- WHAT THE TASK REQUIRES: Scan the lines below; pull out those with "DEDUCED".

(Data items)
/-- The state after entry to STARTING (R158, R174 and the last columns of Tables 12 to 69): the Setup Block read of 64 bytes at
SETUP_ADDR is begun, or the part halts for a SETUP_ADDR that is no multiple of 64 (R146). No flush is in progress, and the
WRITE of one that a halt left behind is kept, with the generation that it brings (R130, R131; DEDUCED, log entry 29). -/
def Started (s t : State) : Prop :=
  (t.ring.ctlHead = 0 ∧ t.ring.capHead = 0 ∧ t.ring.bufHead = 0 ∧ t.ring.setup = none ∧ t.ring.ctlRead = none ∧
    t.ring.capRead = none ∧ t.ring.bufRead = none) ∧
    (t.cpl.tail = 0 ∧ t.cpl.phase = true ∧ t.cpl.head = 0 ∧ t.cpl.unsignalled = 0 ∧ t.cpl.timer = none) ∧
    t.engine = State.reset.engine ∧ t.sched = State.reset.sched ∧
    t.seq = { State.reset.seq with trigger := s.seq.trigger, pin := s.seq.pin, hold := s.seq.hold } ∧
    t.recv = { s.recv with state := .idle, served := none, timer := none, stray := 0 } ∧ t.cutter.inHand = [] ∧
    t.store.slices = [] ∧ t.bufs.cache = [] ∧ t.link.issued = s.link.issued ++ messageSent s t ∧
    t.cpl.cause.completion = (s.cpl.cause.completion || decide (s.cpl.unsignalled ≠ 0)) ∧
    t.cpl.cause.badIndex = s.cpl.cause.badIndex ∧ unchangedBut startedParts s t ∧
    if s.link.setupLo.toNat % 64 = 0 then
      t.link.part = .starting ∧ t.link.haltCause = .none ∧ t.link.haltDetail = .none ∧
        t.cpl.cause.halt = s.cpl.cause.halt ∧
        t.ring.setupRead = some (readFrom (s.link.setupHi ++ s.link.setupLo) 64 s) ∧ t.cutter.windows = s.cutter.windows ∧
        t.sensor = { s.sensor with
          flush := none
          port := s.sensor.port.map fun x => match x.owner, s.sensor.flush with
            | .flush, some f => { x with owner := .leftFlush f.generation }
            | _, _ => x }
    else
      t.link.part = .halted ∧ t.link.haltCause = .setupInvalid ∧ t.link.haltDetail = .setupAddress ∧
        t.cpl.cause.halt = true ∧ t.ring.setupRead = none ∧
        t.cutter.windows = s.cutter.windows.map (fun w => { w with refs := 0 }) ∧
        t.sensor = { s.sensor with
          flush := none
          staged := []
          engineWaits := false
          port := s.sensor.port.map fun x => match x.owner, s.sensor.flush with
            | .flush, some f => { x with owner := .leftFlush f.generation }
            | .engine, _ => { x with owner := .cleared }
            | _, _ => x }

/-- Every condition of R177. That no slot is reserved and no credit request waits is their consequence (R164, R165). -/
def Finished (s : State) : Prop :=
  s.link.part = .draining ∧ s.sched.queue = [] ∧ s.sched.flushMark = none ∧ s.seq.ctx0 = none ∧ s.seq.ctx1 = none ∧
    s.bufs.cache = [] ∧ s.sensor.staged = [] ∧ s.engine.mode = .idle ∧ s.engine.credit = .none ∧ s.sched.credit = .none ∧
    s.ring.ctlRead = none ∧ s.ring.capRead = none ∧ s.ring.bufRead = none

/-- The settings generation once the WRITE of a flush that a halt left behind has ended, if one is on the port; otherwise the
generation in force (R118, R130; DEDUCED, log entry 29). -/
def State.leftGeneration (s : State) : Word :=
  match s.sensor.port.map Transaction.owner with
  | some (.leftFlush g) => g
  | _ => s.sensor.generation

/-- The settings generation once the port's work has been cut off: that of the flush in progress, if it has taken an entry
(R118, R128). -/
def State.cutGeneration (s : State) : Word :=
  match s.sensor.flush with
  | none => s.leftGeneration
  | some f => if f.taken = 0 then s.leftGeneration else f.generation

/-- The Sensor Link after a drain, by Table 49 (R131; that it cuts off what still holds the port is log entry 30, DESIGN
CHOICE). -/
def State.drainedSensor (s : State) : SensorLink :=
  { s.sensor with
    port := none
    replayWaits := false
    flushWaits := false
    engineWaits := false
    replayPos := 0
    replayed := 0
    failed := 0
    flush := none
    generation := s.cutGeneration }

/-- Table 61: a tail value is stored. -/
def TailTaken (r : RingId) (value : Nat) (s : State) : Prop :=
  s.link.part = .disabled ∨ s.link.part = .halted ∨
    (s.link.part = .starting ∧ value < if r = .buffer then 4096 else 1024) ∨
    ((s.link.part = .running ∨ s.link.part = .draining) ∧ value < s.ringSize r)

- TASK RESPONSE:
WRITE of one that a halt left behind is kept, with the generation that it brings (R130, R131; DEDUCED, log entry 29). -/
generation in force (R118, R130; DEDUCED, log entry 29). -/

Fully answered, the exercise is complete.